[Source data]
= Beginning of Section =

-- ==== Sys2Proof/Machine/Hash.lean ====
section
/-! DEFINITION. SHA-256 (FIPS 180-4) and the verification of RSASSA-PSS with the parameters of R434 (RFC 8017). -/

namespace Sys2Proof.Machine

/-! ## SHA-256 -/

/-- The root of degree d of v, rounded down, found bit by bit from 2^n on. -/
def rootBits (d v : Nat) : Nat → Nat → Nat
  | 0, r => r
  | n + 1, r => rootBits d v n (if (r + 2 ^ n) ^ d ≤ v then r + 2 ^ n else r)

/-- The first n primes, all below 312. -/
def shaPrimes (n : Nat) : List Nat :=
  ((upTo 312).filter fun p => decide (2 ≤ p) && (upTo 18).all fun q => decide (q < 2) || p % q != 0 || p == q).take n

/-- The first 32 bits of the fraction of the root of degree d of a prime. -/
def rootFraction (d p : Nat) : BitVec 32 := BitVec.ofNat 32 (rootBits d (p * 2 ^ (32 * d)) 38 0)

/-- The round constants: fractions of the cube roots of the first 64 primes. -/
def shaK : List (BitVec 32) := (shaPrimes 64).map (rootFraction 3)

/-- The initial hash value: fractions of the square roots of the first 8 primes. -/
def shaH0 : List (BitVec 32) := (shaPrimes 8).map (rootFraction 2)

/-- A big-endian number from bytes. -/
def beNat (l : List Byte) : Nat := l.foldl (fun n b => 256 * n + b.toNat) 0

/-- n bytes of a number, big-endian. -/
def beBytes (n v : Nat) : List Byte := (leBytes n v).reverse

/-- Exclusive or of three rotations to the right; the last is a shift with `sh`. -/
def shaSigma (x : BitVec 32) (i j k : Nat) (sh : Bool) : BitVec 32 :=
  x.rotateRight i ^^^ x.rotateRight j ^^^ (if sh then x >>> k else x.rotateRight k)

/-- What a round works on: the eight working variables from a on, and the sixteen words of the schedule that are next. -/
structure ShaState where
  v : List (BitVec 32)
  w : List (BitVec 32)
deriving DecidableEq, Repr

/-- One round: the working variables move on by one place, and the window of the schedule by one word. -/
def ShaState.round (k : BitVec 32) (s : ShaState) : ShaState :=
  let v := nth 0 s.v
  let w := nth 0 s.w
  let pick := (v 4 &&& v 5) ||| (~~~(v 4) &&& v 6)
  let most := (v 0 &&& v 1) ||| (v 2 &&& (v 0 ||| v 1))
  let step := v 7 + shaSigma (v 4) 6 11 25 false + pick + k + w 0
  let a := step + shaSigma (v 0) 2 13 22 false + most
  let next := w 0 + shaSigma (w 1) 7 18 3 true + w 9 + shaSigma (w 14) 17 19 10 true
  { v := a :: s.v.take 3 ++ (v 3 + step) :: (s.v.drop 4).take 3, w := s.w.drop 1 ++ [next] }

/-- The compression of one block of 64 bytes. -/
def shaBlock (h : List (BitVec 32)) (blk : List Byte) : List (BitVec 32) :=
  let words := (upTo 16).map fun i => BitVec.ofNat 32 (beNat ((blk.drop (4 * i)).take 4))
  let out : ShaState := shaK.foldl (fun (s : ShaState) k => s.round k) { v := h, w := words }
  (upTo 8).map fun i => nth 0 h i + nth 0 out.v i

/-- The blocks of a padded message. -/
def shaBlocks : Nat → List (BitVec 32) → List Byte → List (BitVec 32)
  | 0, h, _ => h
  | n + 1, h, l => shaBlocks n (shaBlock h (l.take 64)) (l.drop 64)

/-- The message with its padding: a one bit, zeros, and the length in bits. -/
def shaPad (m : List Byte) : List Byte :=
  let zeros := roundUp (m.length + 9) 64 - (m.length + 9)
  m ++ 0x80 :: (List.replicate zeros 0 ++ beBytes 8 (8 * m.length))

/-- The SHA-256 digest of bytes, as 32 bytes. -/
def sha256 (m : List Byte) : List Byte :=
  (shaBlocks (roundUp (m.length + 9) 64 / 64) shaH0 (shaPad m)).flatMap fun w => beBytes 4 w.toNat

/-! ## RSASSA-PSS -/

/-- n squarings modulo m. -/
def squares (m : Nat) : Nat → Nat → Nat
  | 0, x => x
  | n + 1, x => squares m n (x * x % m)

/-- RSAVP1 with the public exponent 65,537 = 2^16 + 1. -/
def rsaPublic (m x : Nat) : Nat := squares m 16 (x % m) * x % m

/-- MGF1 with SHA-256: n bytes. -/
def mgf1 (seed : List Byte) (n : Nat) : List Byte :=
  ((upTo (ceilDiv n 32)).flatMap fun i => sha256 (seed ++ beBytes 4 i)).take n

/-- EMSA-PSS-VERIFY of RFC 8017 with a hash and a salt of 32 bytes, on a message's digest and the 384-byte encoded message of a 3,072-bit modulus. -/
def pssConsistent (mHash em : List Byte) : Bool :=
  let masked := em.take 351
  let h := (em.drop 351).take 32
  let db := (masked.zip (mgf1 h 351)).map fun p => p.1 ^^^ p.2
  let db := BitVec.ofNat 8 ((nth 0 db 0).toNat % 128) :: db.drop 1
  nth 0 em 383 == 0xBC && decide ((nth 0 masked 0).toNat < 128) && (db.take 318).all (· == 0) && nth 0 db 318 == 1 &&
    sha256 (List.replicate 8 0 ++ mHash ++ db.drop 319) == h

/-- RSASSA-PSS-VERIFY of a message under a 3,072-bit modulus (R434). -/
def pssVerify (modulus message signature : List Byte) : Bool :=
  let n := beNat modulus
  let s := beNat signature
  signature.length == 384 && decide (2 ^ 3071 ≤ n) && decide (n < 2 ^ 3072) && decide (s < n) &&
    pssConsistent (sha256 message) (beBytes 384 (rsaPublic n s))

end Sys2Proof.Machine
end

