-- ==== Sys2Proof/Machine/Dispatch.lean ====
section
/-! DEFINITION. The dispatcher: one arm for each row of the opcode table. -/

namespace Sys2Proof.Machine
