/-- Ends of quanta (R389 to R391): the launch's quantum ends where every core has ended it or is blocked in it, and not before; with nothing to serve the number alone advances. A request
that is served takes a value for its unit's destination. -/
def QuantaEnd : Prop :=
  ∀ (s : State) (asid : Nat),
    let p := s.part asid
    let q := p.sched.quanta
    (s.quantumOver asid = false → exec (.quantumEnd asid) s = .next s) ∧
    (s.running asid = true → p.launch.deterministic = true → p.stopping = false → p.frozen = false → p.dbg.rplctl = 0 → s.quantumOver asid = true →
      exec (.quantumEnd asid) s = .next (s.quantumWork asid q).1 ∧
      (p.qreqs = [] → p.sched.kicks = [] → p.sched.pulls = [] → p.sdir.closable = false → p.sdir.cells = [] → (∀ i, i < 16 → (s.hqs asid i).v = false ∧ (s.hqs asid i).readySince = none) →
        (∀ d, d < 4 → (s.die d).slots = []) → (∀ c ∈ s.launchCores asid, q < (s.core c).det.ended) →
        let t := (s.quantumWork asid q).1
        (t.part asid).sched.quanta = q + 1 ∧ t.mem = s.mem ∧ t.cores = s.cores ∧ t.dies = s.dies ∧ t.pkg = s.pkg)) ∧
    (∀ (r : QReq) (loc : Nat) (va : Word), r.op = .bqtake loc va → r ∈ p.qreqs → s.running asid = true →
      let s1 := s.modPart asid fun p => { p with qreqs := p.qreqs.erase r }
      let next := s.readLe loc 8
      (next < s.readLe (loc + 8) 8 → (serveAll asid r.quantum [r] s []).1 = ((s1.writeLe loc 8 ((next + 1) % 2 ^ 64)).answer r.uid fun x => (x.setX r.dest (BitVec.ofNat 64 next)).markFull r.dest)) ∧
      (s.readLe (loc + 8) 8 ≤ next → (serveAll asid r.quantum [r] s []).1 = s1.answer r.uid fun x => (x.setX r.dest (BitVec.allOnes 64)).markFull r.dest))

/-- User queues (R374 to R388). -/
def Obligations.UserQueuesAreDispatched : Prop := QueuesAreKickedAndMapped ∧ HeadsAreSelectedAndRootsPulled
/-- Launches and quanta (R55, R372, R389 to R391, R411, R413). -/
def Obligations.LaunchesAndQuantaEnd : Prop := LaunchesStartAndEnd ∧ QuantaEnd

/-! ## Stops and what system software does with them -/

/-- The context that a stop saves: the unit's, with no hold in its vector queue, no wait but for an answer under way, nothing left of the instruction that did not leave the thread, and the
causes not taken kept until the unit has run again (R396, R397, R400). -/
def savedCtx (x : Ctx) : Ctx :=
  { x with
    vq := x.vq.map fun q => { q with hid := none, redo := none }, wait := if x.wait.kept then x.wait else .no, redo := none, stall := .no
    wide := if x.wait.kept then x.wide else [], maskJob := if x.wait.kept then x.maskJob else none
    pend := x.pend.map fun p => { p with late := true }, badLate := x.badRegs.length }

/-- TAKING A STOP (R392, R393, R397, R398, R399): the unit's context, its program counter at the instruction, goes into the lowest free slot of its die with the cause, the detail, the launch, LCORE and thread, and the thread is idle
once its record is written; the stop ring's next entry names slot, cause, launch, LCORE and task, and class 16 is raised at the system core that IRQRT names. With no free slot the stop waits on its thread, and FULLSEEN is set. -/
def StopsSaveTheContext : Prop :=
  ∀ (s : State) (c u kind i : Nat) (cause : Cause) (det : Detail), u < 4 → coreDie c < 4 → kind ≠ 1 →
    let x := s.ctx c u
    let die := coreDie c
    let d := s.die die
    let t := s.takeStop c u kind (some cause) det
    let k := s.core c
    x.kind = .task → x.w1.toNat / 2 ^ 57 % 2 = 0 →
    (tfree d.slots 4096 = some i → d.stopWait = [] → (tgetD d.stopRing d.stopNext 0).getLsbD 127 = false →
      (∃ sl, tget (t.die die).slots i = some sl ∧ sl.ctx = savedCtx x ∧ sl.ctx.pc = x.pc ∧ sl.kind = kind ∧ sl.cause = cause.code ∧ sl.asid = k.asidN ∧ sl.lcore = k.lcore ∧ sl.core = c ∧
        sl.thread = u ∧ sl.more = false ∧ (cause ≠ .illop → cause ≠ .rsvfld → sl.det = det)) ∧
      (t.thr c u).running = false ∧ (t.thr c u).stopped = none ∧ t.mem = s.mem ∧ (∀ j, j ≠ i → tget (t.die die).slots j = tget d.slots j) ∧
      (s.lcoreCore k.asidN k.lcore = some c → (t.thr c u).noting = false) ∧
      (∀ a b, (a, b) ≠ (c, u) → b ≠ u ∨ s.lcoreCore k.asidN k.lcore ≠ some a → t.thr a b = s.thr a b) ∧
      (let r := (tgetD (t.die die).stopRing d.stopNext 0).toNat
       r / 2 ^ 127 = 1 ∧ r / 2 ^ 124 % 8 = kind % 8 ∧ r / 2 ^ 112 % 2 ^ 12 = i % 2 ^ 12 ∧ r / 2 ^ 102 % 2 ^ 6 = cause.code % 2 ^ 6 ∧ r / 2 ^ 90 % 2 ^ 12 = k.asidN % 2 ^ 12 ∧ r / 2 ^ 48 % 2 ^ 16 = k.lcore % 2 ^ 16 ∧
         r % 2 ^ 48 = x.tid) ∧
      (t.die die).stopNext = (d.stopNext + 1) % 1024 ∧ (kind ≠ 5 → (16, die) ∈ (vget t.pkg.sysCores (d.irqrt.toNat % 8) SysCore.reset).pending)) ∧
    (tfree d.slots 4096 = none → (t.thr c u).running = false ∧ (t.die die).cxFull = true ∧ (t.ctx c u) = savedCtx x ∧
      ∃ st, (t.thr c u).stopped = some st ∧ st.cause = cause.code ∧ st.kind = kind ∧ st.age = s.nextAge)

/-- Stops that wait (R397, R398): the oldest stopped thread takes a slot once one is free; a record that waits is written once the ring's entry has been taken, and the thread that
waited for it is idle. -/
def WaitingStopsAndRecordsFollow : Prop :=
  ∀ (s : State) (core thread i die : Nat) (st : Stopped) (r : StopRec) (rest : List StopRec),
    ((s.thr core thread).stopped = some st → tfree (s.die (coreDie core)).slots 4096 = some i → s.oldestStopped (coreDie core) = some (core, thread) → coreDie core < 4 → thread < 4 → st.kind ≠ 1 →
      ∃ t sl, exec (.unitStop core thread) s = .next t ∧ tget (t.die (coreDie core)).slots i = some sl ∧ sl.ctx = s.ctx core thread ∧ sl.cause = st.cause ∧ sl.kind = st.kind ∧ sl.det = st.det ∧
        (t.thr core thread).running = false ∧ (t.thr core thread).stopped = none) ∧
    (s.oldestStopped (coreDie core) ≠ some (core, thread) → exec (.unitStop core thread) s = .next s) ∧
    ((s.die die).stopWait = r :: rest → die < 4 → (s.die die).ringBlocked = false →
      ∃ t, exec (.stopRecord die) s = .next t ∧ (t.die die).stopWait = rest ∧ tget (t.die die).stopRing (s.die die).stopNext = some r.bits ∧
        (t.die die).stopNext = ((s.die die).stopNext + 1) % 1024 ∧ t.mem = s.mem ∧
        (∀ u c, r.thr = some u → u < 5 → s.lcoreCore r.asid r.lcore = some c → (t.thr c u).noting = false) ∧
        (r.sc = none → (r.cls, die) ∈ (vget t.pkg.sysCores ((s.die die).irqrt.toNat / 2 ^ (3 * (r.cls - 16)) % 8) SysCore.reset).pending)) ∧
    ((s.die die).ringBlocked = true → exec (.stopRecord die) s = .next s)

= End of Section =

Problem details
Write down again, exactly as given, only the lines above that fall from the line with "def QuantaEnd : Prop" to the line with "def Obligations.UserQueuesAreDispatched : Prop", inclusive.

Exercise output
def QuantaEnd : Prop :=
  ∀ (s : State) (asid : Nat),
    let p := s.part asid
    let q := p.sched.quanta
    (s.quantumOver asid = false → exec (.quantumEnd asid) s = .next s) ∧
    (s.running asid = true → p.launch.deterministic = true → p.stopping = false → p.frozen = false → p.dbg.rplctl = 0 → s.quantumOver asid = true →
      exec (.quantumEnd asid) s = .next (s.quantumWork asid q).1 ∧
      (p.qreqs = [] → p.sched.kicks = [] → p.sched.pulls = [] → p.sdir.closable = false → p.sdir.cells = [] → (∀ i, i < 16 → (s.hqs asid i).v = false ∧ (s.hqs asid i).readySince = none) →
        (∀ d, d < 4 → (s.die d).slots = []) → (∀ c ∈ s.launchCores asid, q < (s.core c).det.ended) →
        let t := (s.quantumWork asid q).1
        (t.part asid).sched.quanta = q + 1 ∧ t.mem = s.mem ∧ t.cores = s.cores ∧ t.dies = s.dies ∧ t.pkg = s.pkg)) ∧
    (∀ (r : QReq) (loc : Nat) (va : Word), r.op = .bqtake loc va → r ∈ p.qreqs → s.running asid = true →
      let s1 := s.modPart asid fun p => { p with qreqs := p.qreqs.erase r }
      let next := s.readLe loc 8
      (next < s.readLe (loc + 8) 8 → (serveAll asid r.quantum [r] s []).1 = ((s1.writeLe loc 8 ((next + 1) % 2 ^ 64)).answer r.uid fun x => (x.setX r.dest (BitVec.ofNat 64 next)).markFull r.dest)) ∧
      (s.readLe (loc + 8) 8 ≤ next → (serveAll asid r.quantum [r] s []).1 = s1.answer r.uid fun x => (x.setX r.dest (BitVec.allOnes 64)).markFull r.dest))

/-- User queues (R374 to R388). -/
def Obligations.UserQueuesAreDispatched : Prop := QueuesAreKickedAndMapped ∧ HeadsAreSelectedAndRootsPulled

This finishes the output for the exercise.